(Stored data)
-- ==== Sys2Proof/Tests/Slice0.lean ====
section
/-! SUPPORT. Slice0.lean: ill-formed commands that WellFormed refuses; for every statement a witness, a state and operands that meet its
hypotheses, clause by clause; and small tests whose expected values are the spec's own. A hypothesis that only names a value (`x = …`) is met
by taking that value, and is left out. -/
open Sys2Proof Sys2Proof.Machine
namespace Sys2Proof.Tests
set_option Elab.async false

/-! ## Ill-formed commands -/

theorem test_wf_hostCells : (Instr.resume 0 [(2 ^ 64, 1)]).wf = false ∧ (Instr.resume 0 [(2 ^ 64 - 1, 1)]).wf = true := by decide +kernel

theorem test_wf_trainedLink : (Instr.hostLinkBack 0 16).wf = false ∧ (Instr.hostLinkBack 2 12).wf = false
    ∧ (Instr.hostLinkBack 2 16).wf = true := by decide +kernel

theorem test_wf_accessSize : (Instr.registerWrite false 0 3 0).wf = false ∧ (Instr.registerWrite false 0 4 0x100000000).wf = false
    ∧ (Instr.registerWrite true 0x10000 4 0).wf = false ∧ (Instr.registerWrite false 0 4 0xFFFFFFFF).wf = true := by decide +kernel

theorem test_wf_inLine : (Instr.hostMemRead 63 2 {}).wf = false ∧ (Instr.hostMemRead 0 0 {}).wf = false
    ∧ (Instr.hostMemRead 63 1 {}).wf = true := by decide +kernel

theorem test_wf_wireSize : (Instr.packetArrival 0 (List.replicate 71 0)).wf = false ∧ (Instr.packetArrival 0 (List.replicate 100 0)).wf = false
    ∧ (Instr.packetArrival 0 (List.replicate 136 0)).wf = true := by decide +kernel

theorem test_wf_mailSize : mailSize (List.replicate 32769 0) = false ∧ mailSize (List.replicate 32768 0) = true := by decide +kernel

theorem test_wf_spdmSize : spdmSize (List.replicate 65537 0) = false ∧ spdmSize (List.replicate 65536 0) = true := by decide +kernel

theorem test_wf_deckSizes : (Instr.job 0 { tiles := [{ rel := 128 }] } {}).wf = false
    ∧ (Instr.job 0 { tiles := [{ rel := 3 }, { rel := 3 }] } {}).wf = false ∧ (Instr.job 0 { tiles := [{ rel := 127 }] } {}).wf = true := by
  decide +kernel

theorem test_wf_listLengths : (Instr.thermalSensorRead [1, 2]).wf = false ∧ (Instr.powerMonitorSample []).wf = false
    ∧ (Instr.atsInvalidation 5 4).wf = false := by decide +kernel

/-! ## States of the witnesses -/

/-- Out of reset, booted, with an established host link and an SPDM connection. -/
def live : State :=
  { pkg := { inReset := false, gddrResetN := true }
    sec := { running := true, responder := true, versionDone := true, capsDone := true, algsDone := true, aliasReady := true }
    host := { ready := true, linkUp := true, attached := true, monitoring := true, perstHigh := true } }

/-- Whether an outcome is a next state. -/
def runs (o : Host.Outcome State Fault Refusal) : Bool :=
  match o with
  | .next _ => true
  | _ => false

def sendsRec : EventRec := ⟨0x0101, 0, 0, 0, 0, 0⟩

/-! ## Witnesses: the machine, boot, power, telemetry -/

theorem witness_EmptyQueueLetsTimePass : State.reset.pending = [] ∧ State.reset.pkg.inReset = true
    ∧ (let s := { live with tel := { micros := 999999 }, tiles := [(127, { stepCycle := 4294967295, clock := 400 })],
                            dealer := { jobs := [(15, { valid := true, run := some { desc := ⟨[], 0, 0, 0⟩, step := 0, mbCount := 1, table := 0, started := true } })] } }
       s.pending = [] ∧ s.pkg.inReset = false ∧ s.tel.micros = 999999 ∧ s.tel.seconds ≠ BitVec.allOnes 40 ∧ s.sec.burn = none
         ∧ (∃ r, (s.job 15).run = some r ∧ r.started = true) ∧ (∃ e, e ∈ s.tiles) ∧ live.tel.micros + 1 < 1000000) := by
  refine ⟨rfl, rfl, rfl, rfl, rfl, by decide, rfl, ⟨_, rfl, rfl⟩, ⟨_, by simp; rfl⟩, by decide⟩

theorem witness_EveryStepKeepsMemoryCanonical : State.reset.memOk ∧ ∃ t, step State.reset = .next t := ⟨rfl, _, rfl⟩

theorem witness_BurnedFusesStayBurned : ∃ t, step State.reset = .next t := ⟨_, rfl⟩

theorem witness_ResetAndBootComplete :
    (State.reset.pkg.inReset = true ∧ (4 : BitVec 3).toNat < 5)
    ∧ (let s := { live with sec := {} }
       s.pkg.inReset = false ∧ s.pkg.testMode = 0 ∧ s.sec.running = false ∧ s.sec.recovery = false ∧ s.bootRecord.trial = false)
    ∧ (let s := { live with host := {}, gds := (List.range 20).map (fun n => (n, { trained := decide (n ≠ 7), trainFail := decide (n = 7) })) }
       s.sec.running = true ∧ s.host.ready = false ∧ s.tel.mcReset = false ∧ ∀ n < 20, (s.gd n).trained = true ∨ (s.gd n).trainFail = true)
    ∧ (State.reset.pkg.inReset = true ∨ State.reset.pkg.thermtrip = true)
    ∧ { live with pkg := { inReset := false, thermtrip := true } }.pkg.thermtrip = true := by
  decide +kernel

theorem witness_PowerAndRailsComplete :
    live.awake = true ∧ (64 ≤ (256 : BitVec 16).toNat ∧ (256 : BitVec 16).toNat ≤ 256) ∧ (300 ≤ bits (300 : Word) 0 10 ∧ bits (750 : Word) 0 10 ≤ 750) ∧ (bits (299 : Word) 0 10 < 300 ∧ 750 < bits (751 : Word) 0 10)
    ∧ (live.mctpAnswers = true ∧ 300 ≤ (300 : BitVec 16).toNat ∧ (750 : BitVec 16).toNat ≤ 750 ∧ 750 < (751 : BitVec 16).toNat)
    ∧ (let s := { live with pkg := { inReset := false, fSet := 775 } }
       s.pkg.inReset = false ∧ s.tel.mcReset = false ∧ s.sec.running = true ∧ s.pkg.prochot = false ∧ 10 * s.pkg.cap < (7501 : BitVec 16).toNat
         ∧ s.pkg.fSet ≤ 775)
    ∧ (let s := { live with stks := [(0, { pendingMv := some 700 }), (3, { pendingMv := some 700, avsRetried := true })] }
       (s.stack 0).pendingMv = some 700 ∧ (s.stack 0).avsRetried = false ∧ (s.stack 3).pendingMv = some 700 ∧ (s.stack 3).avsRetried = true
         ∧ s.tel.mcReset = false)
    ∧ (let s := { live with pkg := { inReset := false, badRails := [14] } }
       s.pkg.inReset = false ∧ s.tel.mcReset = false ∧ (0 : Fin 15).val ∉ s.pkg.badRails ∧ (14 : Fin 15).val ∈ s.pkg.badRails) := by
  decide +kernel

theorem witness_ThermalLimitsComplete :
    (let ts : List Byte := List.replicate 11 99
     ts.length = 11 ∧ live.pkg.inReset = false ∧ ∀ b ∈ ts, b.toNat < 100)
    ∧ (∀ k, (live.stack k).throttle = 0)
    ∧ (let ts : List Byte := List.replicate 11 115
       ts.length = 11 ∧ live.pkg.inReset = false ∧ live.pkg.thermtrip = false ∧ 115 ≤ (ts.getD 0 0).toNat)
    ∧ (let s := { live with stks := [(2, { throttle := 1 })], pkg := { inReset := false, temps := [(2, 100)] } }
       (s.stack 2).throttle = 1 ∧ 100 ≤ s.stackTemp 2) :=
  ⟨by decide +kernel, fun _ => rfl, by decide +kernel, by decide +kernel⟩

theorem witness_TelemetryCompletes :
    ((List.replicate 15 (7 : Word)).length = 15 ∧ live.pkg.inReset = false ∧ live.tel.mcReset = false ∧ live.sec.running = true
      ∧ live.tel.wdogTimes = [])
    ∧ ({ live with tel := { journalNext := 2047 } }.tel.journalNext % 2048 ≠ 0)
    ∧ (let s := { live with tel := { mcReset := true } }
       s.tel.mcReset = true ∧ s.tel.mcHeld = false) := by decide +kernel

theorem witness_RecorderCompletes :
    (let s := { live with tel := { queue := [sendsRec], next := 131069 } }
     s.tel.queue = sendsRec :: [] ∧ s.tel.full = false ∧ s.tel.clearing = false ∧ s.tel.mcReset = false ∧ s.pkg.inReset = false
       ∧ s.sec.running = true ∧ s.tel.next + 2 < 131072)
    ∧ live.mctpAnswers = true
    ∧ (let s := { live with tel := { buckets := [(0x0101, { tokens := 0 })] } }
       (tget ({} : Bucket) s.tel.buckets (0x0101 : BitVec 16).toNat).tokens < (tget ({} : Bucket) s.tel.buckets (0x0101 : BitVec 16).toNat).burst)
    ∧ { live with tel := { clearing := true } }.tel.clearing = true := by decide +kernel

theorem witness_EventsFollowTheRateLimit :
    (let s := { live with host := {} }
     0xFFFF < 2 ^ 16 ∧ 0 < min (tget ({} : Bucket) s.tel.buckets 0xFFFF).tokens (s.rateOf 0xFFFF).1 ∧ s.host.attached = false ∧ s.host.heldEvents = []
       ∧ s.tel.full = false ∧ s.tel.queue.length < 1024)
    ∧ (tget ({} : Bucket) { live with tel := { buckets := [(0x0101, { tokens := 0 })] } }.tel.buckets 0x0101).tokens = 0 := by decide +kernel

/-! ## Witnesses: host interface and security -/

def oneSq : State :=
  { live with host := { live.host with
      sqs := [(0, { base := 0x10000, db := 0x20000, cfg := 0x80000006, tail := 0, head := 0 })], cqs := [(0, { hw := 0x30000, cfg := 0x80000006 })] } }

---

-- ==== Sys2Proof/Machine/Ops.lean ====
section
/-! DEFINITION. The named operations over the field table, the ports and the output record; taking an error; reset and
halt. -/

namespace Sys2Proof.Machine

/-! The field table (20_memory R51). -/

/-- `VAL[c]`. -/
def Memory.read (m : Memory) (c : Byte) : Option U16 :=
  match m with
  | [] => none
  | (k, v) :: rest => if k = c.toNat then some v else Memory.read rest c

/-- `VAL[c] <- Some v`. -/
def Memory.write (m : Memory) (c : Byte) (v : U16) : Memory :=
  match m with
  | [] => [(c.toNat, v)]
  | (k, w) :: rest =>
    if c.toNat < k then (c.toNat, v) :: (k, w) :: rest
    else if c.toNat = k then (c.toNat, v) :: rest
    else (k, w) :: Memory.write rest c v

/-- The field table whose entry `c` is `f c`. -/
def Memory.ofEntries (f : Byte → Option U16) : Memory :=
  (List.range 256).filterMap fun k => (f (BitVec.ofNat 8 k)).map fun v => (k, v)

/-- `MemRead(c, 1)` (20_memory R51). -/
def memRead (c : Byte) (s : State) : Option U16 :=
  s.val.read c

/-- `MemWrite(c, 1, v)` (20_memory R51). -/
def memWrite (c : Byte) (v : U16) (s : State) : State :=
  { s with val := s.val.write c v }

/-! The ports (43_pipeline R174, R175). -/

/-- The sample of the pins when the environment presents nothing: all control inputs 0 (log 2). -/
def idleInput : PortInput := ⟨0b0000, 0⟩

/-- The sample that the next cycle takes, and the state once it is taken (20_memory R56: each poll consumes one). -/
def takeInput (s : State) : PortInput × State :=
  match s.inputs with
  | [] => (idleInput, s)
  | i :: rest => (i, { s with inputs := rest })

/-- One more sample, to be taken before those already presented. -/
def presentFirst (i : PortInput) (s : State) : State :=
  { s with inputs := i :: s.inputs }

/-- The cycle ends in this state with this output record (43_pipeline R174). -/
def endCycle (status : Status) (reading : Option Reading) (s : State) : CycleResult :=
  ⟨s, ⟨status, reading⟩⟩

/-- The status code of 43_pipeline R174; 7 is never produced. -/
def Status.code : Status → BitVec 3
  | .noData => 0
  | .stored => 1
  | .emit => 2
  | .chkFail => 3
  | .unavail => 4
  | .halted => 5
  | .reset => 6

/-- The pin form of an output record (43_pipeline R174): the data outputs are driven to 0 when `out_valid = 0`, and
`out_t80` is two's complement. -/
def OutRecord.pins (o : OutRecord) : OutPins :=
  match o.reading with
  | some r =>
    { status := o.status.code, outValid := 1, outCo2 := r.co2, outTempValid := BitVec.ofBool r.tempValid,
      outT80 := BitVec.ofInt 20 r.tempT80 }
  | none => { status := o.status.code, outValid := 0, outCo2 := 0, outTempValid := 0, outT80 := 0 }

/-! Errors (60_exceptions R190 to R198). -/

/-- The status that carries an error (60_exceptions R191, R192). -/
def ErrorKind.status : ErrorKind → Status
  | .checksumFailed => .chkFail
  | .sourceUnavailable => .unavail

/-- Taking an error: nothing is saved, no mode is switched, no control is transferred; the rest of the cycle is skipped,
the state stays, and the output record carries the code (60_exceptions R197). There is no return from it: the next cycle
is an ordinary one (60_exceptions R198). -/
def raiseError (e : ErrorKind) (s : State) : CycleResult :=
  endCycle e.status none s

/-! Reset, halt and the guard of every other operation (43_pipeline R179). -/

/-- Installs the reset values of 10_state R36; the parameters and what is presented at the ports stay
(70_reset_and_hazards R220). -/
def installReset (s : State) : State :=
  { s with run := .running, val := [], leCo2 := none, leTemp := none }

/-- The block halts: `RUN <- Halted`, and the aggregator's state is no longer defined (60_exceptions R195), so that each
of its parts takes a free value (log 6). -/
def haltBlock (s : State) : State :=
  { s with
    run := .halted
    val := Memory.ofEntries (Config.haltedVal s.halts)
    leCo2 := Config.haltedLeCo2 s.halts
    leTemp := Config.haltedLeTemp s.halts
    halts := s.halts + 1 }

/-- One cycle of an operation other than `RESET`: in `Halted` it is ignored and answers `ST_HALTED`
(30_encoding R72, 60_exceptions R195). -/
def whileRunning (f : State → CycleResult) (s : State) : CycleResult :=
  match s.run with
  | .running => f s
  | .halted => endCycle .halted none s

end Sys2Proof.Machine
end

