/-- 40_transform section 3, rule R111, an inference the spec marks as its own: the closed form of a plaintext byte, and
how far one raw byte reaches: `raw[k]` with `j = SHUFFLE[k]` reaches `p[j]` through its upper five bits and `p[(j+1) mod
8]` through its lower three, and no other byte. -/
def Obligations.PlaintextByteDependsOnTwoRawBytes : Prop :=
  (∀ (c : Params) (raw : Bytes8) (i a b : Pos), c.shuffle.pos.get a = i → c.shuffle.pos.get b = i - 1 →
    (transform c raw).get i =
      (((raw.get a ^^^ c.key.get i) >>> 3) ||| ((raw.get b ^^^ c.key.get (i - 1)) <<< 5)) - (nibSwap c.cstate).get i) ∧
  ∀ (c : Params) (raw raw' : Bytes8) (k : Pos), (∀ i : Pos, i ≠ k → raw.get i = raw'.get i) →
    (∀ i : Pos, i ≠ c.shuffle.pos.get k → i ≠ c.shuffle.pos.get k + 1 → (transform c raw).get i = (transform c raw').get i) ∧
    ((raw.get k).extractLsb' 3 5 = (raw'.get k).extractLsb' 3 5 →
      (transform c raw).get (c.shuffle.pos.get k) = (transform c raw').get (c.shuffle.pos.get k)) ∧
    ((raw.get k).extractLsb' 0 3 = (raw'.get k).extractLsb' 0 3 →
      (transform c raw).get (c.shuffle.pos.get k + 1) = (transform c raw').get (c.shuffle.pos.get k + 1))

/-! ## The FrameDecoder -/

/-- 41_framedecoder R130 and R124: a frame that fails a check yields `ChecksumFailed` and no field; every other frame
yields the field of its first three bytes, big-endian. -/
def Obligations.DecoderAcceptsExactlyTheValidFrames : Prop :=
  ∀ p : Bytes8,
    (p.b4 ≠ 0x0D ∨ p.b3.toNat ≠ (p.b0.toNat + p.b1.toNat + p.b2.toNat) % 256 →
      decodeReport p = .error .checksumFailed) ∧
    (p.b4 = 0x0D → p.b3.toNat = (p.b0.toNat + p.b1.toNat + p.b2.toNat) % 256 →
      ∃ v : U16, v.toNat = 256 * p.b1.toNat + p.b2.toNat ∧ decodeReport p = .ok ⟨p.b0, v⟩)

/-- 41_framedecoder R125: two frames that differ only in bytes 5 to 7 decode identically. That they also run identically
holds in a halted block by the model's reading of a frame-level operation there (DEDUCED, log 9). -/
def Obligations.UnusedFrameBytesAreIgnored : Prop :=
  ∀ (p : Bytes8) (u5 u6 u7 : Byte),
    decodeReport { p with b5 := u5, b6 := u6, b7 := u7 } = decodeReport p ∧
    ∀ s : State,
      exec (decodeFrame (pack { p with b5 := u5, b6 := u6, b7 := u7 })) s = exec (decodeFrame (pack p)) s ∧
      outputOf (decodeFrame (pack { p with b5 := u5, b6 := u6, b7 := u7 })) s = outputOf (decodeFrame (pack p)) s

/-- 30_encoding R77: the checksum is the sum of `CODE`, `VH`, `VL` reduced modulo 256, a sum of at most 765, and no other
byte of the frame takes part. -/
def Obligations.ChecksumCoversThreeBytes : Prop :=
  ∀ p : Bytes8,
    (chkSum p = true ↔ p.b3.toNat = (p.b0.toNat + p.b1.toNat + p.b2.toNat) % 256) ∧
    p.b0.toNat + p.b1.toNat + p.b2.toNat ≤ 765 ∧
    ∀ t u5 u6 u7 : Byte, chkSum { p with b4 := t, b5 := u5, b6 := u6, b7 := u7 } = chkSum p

...

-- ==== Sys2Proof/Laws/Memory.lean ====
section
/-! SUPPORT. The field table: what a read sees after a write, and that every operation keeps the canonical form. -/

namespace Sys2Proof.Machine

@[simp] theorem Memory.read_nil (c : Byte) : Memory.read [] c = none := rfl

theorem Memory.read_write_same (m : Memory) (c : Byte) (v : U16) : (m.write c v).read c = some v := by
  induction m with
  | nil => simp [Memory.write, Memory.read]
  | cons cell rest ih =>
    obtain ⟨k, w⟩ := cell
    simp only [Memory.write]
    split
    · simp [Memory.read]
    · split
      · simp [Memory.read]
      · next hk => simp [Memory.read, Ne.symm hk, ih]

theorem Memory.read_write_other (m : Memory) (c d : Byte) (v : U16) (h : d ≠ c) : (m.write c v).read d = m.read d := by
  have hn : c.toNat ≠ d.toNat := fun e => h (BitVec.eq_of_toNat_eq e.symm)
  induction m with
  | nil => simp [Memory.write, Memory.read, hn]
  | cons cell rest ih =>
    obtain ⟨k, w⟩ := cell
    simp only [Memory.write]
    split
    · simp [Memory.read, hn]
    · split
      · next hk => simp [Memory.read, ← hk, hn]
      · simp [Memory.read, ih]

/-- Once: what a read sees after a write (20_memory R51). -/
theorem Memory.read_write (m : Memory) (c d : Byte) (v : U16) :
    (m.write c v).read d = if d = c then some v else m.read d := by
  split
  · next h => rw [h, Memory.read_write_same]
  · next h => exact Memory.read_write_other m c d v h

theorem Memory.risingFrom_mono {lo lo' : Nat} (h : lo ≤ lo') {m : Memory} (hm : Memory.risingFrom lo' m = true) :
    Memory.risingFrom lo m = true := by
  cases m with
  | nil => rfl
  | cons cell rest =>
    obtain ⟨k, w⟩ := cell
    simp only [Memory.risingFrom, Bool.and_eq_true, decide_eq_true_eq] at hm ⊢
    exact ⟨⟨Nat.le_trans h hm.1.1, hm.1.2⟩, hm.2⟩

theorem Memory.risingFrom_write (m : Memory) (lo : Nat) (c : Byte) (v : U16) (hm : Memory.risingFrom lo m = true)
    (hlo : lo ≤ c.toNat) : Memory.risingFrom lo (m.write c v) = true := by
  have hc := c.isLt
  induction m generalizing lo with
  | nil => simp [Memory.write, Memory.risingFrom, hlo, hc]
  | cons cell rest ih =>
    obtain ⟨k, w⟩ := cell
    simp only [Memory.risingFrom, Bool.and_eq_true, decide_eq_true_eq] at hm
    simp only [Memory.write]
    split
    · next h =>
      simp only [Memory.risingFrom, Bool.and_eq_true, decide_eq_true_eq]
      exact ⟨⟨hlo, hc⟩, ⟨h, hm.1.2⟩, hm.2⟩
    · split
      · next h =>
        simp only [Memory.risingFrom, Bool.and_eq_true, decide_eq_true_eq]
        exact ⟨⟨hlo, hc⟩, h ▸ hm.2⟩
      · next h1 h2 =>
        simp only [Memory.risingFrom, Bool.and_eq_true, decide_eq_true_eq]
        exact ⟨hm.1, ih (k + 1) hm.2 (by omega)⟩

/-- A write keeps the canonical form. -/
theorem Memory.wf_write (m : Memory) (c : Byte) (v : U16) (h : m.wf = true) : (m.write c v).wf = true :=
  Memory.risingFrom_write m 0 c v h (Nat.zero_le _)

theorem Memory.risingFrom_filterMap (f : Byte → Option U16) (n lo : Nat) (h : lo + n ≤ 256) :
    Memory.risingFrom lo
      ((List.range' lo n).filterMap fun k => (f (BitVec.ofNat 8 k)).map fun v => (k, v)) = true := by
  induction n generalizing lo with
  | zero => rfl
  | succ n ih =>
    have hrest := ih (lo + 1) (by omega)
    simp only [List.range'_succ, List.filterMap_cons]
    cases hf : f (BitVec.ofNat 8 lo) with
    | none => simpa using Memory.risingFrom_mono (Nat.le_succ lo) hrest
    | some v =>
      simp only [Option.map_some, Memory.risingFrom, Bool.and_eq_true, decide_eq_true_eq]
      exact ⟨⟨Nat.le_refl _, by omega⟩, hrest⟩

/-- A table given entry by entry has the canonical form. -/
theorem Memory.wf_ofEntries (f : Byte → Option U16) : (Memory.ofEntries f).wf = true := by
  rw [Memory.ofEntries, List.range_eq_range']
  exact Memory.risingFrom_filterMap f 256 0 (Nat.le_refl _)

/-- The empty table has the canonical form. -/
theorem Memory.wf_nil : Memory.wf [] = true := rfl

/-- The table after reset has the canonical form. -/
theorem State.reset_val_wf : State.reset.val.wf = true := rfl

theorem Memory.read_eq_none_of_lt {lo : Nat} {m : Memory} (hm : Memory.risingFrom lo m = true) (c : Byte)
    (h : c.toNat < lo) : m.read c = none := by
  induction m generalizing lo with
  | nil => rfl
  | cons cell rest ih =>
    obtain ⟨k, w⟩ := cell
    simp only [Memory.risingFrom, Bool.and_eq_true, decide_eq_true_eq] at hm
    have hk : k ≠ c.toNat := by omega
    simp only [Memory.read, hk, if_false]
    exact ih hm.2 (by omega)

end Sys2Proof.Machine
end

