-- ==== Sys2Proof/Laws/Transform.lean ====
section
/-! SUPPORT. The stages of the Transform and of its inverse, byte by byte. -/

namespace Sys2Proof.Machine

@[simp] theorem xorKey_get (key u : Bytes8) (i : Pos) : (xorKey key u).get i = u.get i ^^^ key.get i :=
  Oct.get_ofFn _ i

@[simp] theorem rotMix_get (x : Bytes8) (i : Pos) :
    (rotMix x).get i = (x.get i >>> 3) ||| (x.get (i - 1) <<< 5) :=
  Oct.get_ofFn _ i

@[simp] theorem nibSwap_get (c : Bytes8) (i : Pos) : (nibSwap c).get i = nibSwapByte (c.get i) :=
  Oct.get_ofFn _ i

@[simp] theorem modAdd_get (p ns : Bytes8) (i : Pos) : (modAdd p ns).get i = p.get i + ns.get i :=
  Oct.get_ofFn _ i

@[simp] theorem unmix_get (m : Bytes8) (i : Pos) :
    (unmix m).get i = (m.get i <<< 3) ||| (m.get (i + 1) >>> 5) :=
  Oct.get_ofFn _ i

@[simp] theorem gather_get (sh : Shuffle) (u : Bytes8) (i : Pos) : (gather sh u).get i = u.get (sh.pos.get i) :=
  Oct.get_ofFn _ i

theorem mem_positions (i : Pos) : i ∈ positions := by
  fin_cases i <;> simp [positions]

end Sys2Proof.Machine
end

→ Your goal
Only the lines above starting with the one with "-- ==== Sys2Proof/Tests/Slice0.lean" and going through the one with "theorem test_wf_mailSize : mailSize" are to be copied, word for word and with both ends kept.

→ Task result
-- ==== Sys2Proof/Tests/Slice0.lean ====
section
/-! SUPPORT. Slice0.lean: ill-formed commands that WellFormed refuses; for every statement a witness, a state and operands that meet its
hypotheses, clause by clause; and small tests whose expected values are the spec's own. A hypothesis that only names a value (`x = …`) is met
by taking that value, and is left out. -/
open Sys2Proof Sys2Proof.Machine
namespace Sys2Proof.Tests
set_option Elab.async false

/-! ## Ill-formed commands -/

theorem test_wf_hostCells : (Instr.resume 0 [(2 ^ 64, 1)]).wf = false ∧ (Instr.resume 0 [(2 ^ 64 - 1, 1)]).wf = true := by decide +kernel

theorem test_wf_trainedLink : (Instr.hostLinkBack 0 16).wf = false ∧ (Instr.hostLinkBack 2 12).wf = false
    ∧ (Instr.hostLinkBack 2 16).wf = true := by decide +kernel

theorem test_wf_accessSize : (Instr.registerWrite false 0 3 0).wf = false ∧ (Instr.registerWrite false 0 4 0x100000000).wf = false
    ∧ (Instr.registerWrite true 0x10000 4 0).wf = false ∧ (Instr.registerWrite false 0 4 0xFFFFFFFF).wf = true := by decide +kernel

theorem test_wf_inLine : (Instr.hostMemRead 63 2 {}).wf = false ∧ (Instr.hostMemRead 0 0 {}).wf = false
    ∧ (Instr.hostMemRead 63 1 {}).wf = true := by decide +kernel

theorem test_wf_wireSize : (Instr.packetArrival 0 (List.replicate 71 0)).wf = false ∧ (Instr.packetArrival 0 (List.replicate 100 0)).wf = false
    ∧ (Instr.packetArrival 0 (List.replicate 136 0)).wf = true := by decide +kernel

theorem test_wf_mailSize : mailSize (List.replicate 32769 0) = false ∧ mailSize (List.replicate 32768 0) = true := by decide +kernel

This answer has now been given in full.